/-- A legal descriptor that waits for no event, and whose windows are open (R307, R310, R312). -/
def runnable (s : State) (k : Nat) (b : List Byte) : Prop :=
  let slot := (s.channel k).owner.getD 0
  let d := parseDescriptor b
  s.descriptorBad slot d = none ∧ s.descriptorWindow slot d = none ∧
    (d.waitEvent = 0xFFFF ∨ waitMet (s.eventSource d.waitEvent).2 d.waitValue = true) ∧
    (s.closing slot = false ∨ isWindow d.dst = false)

/-- A channel whose command runs a descriptor of an OP. -/
def running (s : State) (e n op : Nat) : Bool :=
  flumePhase s e n .moving && !(s.channel (flumeKey e n)).discarding && (s.channel (flumeKey e n)).cmd.isSome &&
    (parseDescriptor (s.channel (flumeKey e n)).held).op == op

/-- A descriptor that has moved its data waits for its write-back (R306). -/
def writeBackDue (s : State) (e n : Nat) : Bool :=
  flumePhase s e n .draining && !(s.channel (flumeKey e n)).discarding && (s.channel (flumeKey e n)).cmd.isSome

/-- A period of a timer has passed (R313). -/
def timerDue (s : State) (t : Nat) : Bool :=
  s.powered && decide (t < 16) && (s.timer t).period != 0 && decide ((s.timer t).nextAt ≤ s.now)

/-! ## The fabric (spec/14) -/

/-- A port in a phase. -/
def portIn (s : State) (p : Nat) (ph : PortPhase) : Bool := s.powered && decide (p < 16) && (s.port p).phase == ph

/-- A link control frame is due: an acknowledgement or a NACK waits, or 1 µs has passed since the last (R326). -/
def lcfDue (s : State) (p : Nat) : Bool :=
  let x := s.port p
  s.powered && decide (p < 16) && (x.phase == .up || x.phase == .recutting || x.phase == .miswired) &&
    (x.ackDue || x.nackDue.isSome || decide (x.lastLcf + usec ≤ s.now))

/-- A DOWN port with light that may train, and whose second has passed (R330). -/
def retryDue (s : State) (p : Nat) : Bool :=
  portIn s p .down && (s.port p).light && s.fld (uLink p) 0x040 0 0 == 1 && decide ((s.port p).downSince + 1000 * msec ≤ s.now)

/-- The record at an address is readable and not poisoned (R251, R338). -/
def record (s : State) (slot va n : Nat) (b : List Byte) : Prop := s.vread slot va n = .ok (b, false)

/-- A layout record of an epoch that is legal and names this device (Table 14.4, R334); and the state in which it has been read. -/
def layoutRead (s : State) (slot va epoch : Nat) (l : Layout) (u : State) : Prop :=
  ∃ h b, record s slot va 0x90 h ∧ leAt h 8 4 ≤ 65536 ∧
    record (s.vtouch slot va 0x90) slot va (0x90 + 2 * leAt h 8 4) b ∧
    u = (s.vtouch slot va 0x90).vtouch slot va (0x90 + 2 * leAt h 8 4) ∧ parseLayout b epoch u.fabricId = some l

/-- An operation has passed its limit with data missing (R343). -/
def collectiveLate (s : State) (slot : Nat) (gather : Bool) (id : Nat) (c : Collective) : Bool :=
  s.powered && decide (s.collective slot gather id = some c) && decide (c.limitAt ≤ s.now) && !(c.missing s.fabricId).isEmpty

/-- A job drains for a recut, and nothing of its epoch is active (R336). -/
def drained (s : State) (slot : Nat) : Bool :=
  s.powered && (s.fjob slot).fstate == .draining && (s.fjob slot).recut.isSome && s.activeCount slot == 0 &&
    (s.reelJob slot).aborting.isNone

/-- A changed port of a released recut may go dark (R339). -/
def darkDue (s : State) (p j : Nat) (r : Recut) : Bool :=
  s.powered && decide (s.recutOf p = some (j, r)) && (s.port p).phase == .recutting && !r.dark.contains p &&
    decide (r.switchTc ≤ s.now) && (s.port p).unacked.isEmpty

/-- A dark port sees the peer that the new map names (R336). -/
def relocks (s : State) (p j : Nat) (r : Recut) (peer peerPort : Nat) : Bool :=
  s.powered && decide (s.recutOf p = some (j, r)) && (s.port p).phase == .recutting && r.dark.contains p &&
    (peer, peerPort) == s.activeEntry p

/-- A recut has passed its limit (R336, R338). -/
def recutLate (s : State) (slot : Nat) (r : Recut) : Bool :=
  s.powered && decide ((s.fjob slot).recut = some r) && decide (r.limitAt ≤ s.now)

/-! ## Jobs and the scheduler (spec/15) -/

/-- A destroyed job has nothing left in progress (R378). -/
def tornDown (s : State) (slot : Nat) (c : Command) : Bool :=
  s.powered && decide ((s.job slot).destroyCmd = some c) && (s.job slot).phase == .destroying && !s.jobBusy slot &&
    (c.u8 4 == 1 || (s.reelJob slot).gateCmd.isNone)

/-- An allotment's turn is over, or none runs, and a job is there to take the next (R368). -/
def turnOver (s : State) (a j : Nat) : Bool :=
  let al := s.sched.allotments.get {} a
  let jobs := s.turnJobs a
  let ready (j : Nat) : Bool := !al.emptyYield || s.tailwaterReady j
  s.powered && s.sched.allotmentMode && al.valid && al.turnUs != 0 &&
    decide (((jobs.filter fun j => al.turnJob < j) ++ jobs.filter fun j => j ≤ al.turnJob).find? ready = some j) &&
    (!al.turnActive || decide (al.turnStart + al.turnUs * usec ≤ s.now))

/-- What a migration waits for before it closes turnouts is over (R371 step 1). -/
def movesNow (s : State) (slot : Nat) (m : Migration) : Bool :=
  s.powered && decide ((s.job slot).migration = some m) && m.closing && s.moveReady slot m

/-! ## Errors, screens and repair (spec/17) -/

/-- A screen test has run for its time (Table 17.4). -/
def tested (s : State) (unit sub type : Nat) (t : Screen) : Bool :=
  s.powered && decide (s.diag.screens.find? (fun t => t.unit == unit && t.sub == sub && t.type == type) = some t) && t.running &&
    decide (t.startedAt + testNs type ≤ s.now)

/-- The sweep of a free logical core is due (R421). -/
def sweepDue (s : State) (c a p : Nat) : Bool :=
  let every := s.fld uDiag 0x050 63 32
  s.powered && decide (s.allotmentOf c = some a) && decide (s.physOf c = some p) && every != 0 &&
    decide (s.diag.lastSweep.get 0 c + every * 1000 * msec ≤ s.now) && s.coreFree p && (s.pickTask c).isNone &&
    decide (2 ≤ (s.freeCores a).length)

/-- A control core has not reported for 10 ms (R431). -/
def heartbeatLost (s : State) (n : Nat) : Bool :=
  s.powered && decide (n < 4) && bitAt s.power.alive n && decide (s.diag.lastReport.get 0 n + 10 * msec ≤ s.now)

/-! ## Power, pins and bring-up (spec/18, spec/19, spec/21) -/

/-- The conditions of R450 under which the gaffer lowers the operating point. -/
def mustLower (s : State) : Bool :=
  let p := s.power
  decide (p.excursionUs + 2000 ≥ p.peakMs * 1000) || decide (s.projected > p.tdpW) || decide (p.cmpC ≥ s.fld uGaffer 0x040 63 56)

/-- The conditions of R450 under which it raises it. -/
def mayRaise (s : State) : Bool :=
  let p := s.power
  !mustLower s && decide (p.point > 0) && p.pendingPoint == none && p.excursionUs == 0 &&
    (match p.lastExcursion with | some t => decide (t + 100 * msec ≤ s.now) | none => true) &&
    decide (p.cmpC + 5 < s.fld uGaffer 0x040 63 56) && decide (p.predict (p.point - 1) + 20 ≤ p.tdpW)

/-- The device rests in RUN with AUTO_DOZE set, and nothing has kept it from DOZE for DOZE_HOLD_US (R443). -/
def dozeDue (s : State) : Bool :=
  s.powered && s.power.dstate == .run && !s.power.moving && s.fld uWmaster 0x040 0 0 == 1 && s.quiet &&
    decide (s.power.lastActive + s.fld uWmaster 0x040 63 32 * usec ≤ s.now)

/-- A function that is ready and may stop being usable by itself (R65). -/
def functionStops (s : State) (b : Nat) : Bool :=
  s.powered && bitAt s.xanca.ready b && decide (b ≤ 35) && b != 0 && b != 1 && b != 12 && b != 32

/-! ## The host port and media intake (spec/20) -/

/-- The port is up and a queue pair is connected (R480). -/
def connected (s : State) (n : Nat) (q : QueuePair) : Bool :=
  s.powered && s.hostUp && decide (s.qp n = some q) && q.connected

/-- The state in which a request of a queue pair has been received; a congestion mark is answered (R443, R481). -/
def requested (s : State) (bytes : Nat) (ecn : Bool) (q : QueuePair) : State :=
  let u := (s.rxBytes bytes).dozeExit 2
  if ecn then u.emit (.network 9 [q.hostAddr, q.hostQpn]) else u

/-- A REQ that no CODE of R480 turns away. -/
def connects (s : State) (r : CmReq) : Bool :=
  let tag := leAt r.privateData 0 4
  let n := leAt r.privateData 4 2
  s.powered && s.hostUp && (s.session n).isOpen && decide ((s.session n).addr = r.src) &&
    (s.umauth.queues.any fun e =>
      decide (1 ≤ e.1) && decide (e.1 < 4096) && e.2.phase != .unbound && e.2.session == n && e.2.jobTag == tag) &&
    (s.slotOf tag).isSome && decide ((s.rxBytes r.privateData.length).fld uHostport 0x040 0 0 ≠ 0) &&
    decide (leAt r.privateData 16 4 ≤ 4096) && decide (leAt r.privateData 6 2 = 0) && decide (leAt r.privateData 20 4 = 0) &&
    decide (s.qpCount < 1024)

/-- The decode that runs on an engine, whose outcome fits its CHANNEL_STRIDE (R487). -/
def decoded (s : State) (e : Nat) (r : DecodeOutcome) (d : Decode) (rest : List Decode) : Bool :=
  s.powered && decide (s.decodes e = d :: rest) &&
    r.frames.all fun f => decide (f.planes.length * (if d.cmd.u8 2 = 0 then 4 else 2) ≤ d.cmd.u16 4)

end Normal

end Sys2Proof
end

DESCRIPTION OF THE TASK:
Your output should consist only of the lines from the one containing "if ecn then" to the end of the records above, each retyped exactly.

EXERCISE RESPONSE:
  if ecn then u.emit (.network 9 [q.hostAddr, q.hostQpn]) else u

/-- A REQ that no CODE of R480 turns away. -/
def connects (s : State) (r : CmReq) : Bool :=
  let tag := leAt r.privateData 0 4
  let n := leAt r.privateData 4 2
  s.powered && s.hostUp && (s.session n).isOpen && decide ((s.session n).addr = r.src) &&
    (s.umauth.queues.any fun e =>
      decide (1 ≤ e.1) && decide (e.1 < 4096) && e.2.phase != .unbound && e.2.session == n && e.2.jobTag == tag) &&
    (s.slotOf tag).isSome && decide ((s.rxBytes r.privateData.length).fld uHostport 0x040 0 0 ≠ 0) &&
    decide (leAt r.privateData 16 4 ≤ 4096) && decide (leAt r.privateData 6 2 = 0) && decide (leAt r.privateData 20 4 = 0) &&
    decide (s.qpCount < 1024)

/-- The decode that runs on an engine, whose outcome fits its CHANNEL_STRIDE (R487). -/
def decoded (s : State) (e : Nat) (r : DecodeOutcome) (d : Decode) (rest : List Decode) : Bool :=
  s.powered && decide (s.decodes e = d :: rest) &&
    r.frames.all fun f => decide (f.planes.length * (if d.cmd.u8 2 = 0 then 4 else 2) ≤ d.cmd.u16 4)

end Normal

end Sys2Proof
end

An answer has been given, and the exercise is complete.